### EXERCISE INPUTS:
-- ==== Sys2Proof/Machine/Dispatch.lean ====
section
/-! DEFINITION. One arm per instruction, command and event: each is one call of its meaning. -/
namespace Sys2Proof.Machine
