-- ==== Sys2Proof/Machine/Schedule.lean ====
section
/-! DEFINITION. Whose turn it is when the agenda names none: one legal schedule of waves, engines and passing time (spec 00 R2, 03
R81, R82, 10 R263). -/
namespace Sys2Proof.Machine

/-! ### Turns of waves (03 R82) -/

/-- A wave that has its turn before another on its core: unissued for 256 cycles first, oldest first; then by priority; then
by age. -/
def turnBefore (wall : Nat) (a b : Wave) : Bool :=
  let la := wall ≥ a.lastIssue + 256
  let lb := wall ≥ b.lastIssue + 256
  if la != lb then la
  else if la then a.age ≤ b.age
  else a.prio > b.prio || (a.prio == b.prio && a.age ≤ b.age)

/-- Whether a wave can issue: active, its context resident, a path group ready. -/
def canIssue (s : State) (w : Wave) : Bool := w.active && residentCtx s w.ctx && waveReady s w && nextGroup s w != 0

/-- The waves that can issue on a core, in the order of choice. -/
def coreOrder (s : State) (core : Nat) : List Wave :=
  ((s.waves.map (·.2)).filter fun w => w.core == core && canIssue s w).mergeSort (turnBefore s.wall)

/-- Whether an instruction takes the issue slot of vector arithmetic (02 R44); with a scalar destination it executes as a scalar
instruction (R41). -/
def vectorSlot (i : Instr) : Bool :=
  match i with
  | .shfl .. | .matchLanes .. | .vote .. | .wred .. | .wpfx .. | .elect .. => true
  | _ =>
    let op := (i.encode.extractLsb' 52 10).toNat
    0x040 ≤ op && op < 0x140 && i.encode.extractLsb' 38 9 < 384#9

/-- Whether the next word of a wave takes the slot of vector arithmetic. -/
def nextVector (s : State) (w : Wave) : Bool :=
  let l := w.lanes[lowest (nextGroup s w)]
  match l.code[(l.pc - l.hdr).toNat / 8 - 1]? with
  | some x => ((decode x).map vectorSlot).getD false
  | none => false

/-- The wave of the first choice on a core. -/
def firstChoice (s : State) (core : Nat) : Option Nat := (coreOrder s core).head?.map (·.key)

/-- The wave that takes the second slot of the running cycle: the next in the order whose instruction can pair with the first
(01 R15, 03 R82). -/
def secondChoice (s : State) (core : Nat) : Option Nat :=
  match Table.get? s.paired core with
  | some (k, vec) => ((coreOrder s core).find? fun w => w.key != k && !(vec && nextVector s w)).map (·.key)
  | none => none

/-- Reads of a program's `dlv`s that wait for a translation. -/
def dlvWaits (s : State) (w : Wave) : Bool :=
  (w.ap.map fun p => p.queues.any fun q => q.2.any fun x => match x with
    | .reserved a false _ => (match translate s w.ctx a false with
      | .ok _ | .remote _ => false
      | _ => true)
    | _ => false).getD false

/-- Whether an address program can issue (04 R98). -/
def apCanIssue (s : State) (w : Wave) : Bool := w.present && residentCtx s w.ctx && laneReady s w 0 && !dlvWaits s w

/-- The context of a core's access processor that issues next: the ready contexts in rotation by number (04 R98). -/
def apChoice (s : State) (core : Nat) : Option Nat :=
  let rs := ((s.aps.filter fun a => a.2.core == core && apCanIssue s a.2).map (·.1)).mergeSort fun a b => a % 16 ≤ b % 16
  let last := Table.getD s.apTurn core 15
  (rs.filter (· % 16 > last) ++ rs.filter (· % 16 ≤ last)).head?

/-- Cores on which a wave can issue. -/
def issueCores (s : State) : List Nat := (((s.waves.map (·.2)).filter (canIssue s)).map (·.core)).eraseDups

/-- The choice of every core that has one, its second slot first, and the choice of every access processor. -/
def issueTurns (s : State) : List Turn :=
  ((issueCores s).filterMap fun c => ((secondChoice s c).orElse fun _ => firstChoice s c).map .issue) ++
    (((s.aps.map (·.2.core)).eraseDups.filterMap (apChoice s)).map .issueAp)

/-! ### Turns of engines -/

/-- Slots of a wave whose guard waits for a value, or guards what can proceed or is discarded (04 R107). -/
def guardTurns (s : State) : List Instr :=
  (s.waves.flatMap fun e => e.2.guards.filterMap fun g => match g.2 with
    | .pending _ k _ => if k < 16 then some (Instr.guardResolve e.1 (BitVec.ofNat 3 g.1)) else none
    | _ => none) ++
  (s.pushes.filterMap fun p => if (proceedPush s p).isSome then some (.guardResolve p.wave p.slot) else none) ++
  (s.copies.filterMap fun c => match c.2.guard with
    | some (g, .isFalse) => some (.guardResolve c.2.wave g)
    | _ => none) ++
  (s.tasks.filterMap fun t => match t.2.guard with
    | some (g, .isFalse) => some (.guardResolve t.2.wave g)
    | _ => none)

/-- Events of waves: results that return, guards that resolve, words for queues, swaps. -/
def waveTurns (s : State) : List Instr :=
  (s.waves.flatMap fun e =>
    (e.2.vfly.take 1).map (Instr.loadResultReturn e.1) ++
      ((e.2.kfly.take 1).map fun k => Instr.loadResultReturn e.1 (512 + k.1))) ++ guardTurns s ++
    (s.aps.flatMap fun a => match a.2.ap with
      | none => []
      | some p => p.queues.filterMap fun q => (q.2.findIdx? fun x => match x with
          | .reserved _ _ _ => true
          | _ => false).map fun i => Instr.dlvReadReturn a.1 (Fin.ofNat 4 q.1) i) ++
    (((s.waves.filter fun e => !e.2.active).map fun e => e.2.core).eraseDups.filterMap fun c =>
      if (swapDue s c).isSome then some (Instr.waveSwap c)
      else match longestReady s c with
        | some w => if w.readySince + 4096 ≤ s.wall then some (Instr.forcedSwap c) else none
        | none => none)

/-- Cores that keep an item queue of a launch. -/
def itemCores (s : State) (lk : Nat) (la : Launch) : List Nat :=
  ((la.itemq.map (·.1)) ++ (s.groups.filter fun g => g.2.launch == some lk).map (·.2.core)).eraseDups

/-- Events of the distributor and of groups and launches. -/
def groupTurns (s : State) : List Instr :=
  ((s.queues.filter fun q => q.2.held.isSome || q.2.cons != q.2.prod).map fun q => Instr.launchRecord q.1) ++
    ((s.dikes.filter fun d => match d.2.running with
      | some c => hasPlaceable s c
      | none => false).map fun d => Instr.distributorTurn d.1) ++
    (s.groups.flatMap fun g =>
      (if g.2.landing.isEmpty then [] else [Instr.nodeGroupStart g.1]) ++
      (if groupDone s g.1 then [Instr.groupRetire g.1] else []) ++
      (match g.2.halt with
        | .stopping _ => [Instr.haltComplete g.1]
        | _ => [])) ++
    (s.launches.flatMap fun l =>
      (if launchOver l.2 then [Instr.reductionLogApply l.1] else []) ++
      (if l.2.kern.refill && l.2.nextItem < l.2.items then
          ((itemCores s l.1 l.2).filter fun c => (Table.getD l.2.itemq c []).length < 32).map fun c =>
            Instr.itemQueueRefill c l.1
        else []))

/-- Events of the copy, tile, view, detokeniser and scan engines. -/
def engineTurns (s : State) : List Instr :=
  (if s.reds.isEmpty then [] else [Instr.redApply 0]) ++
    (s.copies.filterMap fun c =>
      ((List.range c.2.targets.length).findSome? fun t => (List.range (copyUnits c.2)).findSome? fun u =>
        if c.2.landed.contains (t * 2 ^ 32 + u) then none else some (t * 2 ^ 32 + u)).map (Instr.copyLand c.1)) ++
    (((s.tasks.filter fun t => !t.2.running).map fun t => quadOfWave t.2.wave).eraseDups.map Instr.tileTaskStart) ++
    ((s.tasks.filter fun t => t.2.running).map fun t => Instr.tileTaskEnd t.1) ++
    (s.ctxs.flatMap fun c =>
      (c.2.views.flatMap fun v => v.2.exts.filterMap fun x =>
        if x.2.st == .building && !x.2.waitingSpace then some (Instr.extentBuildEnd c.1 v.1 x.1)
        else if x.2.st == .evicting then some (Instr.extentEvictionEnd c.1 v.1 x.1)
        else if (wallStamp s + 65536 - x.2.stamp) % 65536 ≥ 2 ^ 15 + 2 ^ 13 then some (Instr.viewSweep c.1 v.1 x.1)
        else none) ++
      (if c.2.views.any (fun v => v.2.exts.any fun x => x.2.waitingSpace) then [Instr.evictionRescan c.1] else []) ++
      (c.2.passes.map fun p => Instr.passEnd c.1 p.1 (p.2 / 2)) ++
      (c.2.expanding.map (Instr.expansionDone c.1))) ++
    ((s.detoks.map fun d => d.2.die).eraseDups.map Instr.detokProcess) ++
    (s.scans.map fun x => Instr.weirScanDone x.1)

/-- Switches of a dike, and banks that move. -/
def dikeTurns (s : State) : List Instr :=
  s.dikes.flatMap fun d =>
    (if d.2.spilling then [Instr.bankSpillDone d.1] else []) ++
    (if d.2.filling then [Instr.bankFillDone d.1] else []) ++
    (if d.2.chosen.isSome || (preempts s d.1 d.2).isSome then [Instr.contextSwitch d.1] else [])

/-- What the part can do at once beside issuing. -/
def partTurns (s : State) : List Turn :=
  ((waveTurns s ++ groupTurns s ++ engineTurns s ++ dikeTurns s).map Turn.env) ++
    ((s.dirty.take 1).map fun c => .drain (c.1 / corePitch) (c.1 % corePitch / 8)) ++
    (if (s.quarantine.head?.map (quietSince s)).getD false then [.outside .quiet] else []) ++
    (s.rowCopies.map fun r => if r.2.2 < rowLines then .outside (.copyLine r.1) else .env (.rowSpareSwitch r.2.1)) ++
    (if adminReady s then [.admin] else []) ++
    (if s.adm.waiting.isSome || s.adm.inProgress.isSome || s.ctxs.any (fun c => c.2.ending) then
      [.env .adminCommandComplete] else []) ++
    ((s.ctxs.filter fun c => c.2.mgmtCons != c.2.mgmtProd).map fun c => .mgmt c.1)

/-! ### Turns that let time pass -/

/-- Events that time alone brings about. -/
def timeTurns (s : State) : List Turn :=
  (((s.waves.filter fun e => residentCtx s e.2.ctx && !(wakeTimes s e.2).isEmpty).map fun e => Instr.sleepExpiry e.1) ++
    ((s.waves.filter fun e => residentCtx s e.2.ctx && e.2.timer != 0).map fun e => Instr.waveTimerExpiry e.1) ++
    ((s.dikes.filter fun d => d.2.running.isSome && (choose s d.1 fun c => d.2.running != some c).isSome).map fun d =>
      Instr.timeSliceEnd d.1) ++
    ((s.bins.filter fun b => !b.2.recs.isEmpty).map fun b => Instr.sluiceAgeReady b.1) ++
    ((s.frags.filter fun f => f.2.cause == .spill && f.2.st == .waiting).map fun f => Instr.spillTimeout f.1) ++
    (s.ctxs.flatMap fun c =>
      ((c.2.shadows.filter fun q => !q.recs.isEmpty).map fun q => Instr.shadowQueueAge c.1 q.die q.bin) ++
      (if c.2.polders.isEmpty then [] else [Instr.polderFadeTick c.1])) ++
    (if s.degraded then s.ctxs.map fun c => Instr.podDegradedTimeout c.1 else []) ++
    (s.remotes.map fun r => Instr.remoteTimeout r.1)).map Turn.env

### BRIEF:
Number of lines above containing the word "recs": state it and add nothing else.

### ANSWER FOR THE TASK:
2